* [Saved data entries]
/-- Errors are counted where they lie and raise their events; one that an access of a run meets ends the run, one that a scrub or a
test meets marks its word, and a later bundle or A tile that meets a marked word ends the run; self-tests class an error as passing or lasting, a lasting one is replaced by a spare, and the logbook
counts powered seconds and is committed (R487 to R492, R496, R497). -/
def Obligations.ReliabilityRows : Prop :=
  ∀ s : State, s.power.porst = true →
    let does (i : Instr) (p : State → Prop) : Prop := ∃ t : State, exec i s = .next t ∧ t.mem = s.mem ∧ p t
    let head (t : State) : Option Nat := (t.log.head?).map (·.code)
    (∀ e : ErrAt,
      (s.rel.log.errs.length < 4096 ∨ s.rel.log.errs.any (fun x => x.isFor e.ploc e.unit e.subidx) = true →
        does (.errorCorrected e) (fun t => t.lagoons = s.lagoons ∧
          ∃ x ∈ t.rel.log.errs, x.isFor e.ploc e.unit e.subidx = true ∧ x.word = e.word ∧ x.bit = e.bit)) ∧
      (e.unit = 0x38 → ∀ n, ∃ t : State, exec (.errorUncorrectable e n) s = .next t ∧ t.power.porst = false ∧ t.lagoons = []) ∧
      (e.unit = 0x22 → ∀ n, (n = 0 ∨ s.scrubs e = false) → does (.errorUncorrectable e n) (fun t => t.lagoons = s.lagoons ∧ head t = some 0x2211)) ∧
      (e.unit = 0x39 → ∀ n, (n = 0 ∨ s.scrubs e = false) → does (.errorUncorrectable e n) (fun t => t.lagoons = s.lagoons ∧ head t = some 0x6104)) ∧
      (s.scrubs e = true → ∀ n, n ≠ 0 → exec (.errorUncorrectable e n) s = .next s) ∧
      (e.unit ∉ [0x22, 0x38, 0x39] → (e.unit < 0x30 ∨ 0x33 < e.unit) → s.plocLagoon e.ploc = none →
        ∀ n, does (.errorUncorrectable e n) (fun t => t.lagoons = s.lagoons ∧ head t = some 0x7102)) ∧
      (∀ l, e.unit ∉ [0x22, 0x38, 0x39] → (e.unit < 0x30 ∨ 0x33 < e.unit) → s.plocLagoon e.ploc = some l →
        (s.runs? l = true → does (.errorUncorrectable e 0) (fun t => (t.lagoon l).st = .faulted)) ∧
        (∀ n, n ≠ 0 → s.scrubs e = false → does (.errorUncorrectable e n) (fun t => t.lagoons = s.lagoons ∧ head t = some 0x7102 ∧
          ((e.unit = 0x20 ∨ e.unit = 0x28) → e.addr / 64 ∈ t.rel.bad))))) ∧
    (∀ a n, slotReserved (wheelOf a) (s.wheel (wheelOf a)).pos = false → exec (.scrub a n) s = .next s) ∧
    (∀ a o, s.power.state ≤ 1 → s.addrOwner a = some o → slotReserved (wheelOf a) (s.wheel (wheelOf a)).pos = true →
      does (.scrub a 1) (fun t => t.lagoons = s.lagoons ∧ t.rel.bad = s.rel.bad) ∧
      does (.scrub a 2) (fun t => t.lagoons = s.lagoons ∧ a / 64 ∈ t.rel.bad ∧ head t = some 0x7102) ∧
      exec (.scrub a 0) s = .next s) ∧
    (∀ n x, s.rel.tests[n]? = some x → s.unitFree x.unit x.ploc = true →
      (x.classed = true → ∀ b, does (.targetedSelfTest n b) (fun t => t.rel.tests = s.rel.tests.eraseIdx n ∧ t.log = s.log)) ∧
      (x.classed = false →
        does (.targetedSelfTest n true) (fun t => t.rel.tests = s.rel.tests.eraseIdx n ∧ head t = some 0x7201) ∧
        does (.targetedSelfTest n false) (fun t => t.rel.tests = s.rel.tests.eraseIdx n ∧ head t = some 0x7202))) ∧
    (∀ c i, s.canonical = true → s.issues c = true → i < ((s.core c).bundle .execute).size →
      s.badWord c 3 (((s.core c).seq .execute).addr + i) = true → isCop .nop ((s.core c).bundle .execute) = true →
      does (.nop c .execute) (fun t => (t.lagoon c.lagoon).st = .faulted)) ∧
    (∀ c w x, s.canonical = true → s.issues c = true → (s.core c).ex.halted = false →
      s.met c (fun k => k.landDue.charged (.matrix w) (k.landDue.issueMatrix (effMatrix k.landDue k.landDue.ex w))) = some x →
      does (.aTileIssue c w) (fun t => (t.lagoon c.lagoon).st = .faulted)) ∧
    (∀ n x, s.rel.substs[n]? = some x → s.unitFree x.unit x.ploc = true →
      (x.kind = 9 → does (.spareSubstituted n true) (fun t => t.rel.substs = s.rel.substs.eraseIdx n ∧ head t = some 0x7301 ∧
        t.keeper.spares = s.keeper.spares ++ [(9, x.ploc)])) ∧
      (x.kind = 6 ∨ x.kind = 7 →
        let place := if x.kind = 7 then x.ploc * 256 else x.ploc * 256 + x.subidx % 256
        let most := if x.kind = 7 then 8 else 4
        (s.spent x.kind place < most →
          does (.spareSubstituted n true) (fun t => t.rel.substs = s.rel.substs.eraseIdx n ∧ head t = some 0x7301 ∧
            t.spent x.kind place = s.spent x.kind place + 1) ∧
          does (.spareSubstituted n false) (fun t => t.rel.substs = s.rel.substs ∧ t.spent x.kind place = s.spent x.kind place + 1)) ∧
        (most ≤ s.spent x.kind place → bits x.ploc 12 4 = 6 →
          ∀ b, does (.spareSubstituted n b) (fun t => t.rel.substs = s.rel.substs.eraseIdx n ∧ (t.stack (bits x.ploc 6 5)).worn = true)))) ∧
    (∀ ts, does (.logbookSecond ts) (fun t => t.rel.log.seconds = min (2 ^ 64 - 1) (s.rel.log.seconds + 1) ∧ t.lagoons = s.lagoons ∧
      t.keeper = s.keeper)) ∧
    (s.boot.ready = true → s.rel.lastCk + 900000000000 ≤ s.tide.count → does .logbookCommit (fun t =>
      t.counter 5 = s.counter 5 + 1 ∧ t.rel.slots.head? = some (s.counter 5 + 1, s.rel.log) ∧ t.rel.slots.length ≤ 2 ∧
      t.rel.lastCk = s.tide.count))
end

* [WORK ORDER]
Every line above from the line with "(∀ l, e.unit" to the line with "s.badWord c 3" is wanted, ends included; write them out exactly and add no other line.

* [PROBLEM SOLUTION]
      (∀ l, e.unit ∉ [0x22, 0x38, 0x39] → (e.unit < 0x30 ∨ 0x33 < e.unit) → s.plocLagoon e.ploc = some l →
        (s.runs? l = true → does (.errorUncorrectable e 0) (fun t => (t.lagoon l).st = .faulted)) ∧
        (∀ n, n ≠ 0 → s.scrubs e = false → does (.errorUncorrectable e n) (fun t => t.lagoons = s.lagoons ∧ head t = some 0x7102 ∧
          ((e.unit = 0x20 ∨ e.unit = 0x28) → e.addr / 64 ∈ t.rel.bad))))) ∧
    (∀ a n, slotReserved (wheelOf a) (s.wheel (wheelOf a)).pos = false → exec (.scrub a n) s = .next s) ∧
    (∀ a o, s.power.state ≤ 1 → s.addrOwner a = some o → slotReserved (wheelOf a) (s.wheel (wheelOf a)).pos = true →
      does (.scrub a 1) (fun t => t.lagoons = s.lagoons ∧ t.rel.bad = s.rel.bad) ∧
      does (.scrub a 2) (fun t => t.lagoons = s.lagoons ∧ a / 64 ∈ t.rel.bad ∧ head t = some 0x7102) ∧
      exec (.scrub a 0) s = .next s) ∧
    (∀ n x, s.rel.tests[n]? = some x → s.unitFree x.unit x.ploc = true →
      (x.classed = true → ∀ b, does (.targetedSelfTest n b) (fun t => t.rel.tests = s.rel.tests.eraseIdx n ∧ t.log = s.log)) ∧
      (x.classed = false →
        does (.targetedSelfTest n true) (fun t => t.rel.tests = s.rel.tests.eraseIdx n ∧ head t = some 0x7201) ∧
        does (.targetedSelfTest n false) (fun t => t.rel.tests = s.rel.tests.eraseIdx n ∧ head t = some 0x7202))) ∧
    (∀ c i, s.canonical = true → s.issues c = true → i < ((s.core c).bundle .execute).size →
      s.badWord c 3 (((s.core c).seq .execute).addr + i) = true → isCop .nop ((s.core c).bundle .execute) = true →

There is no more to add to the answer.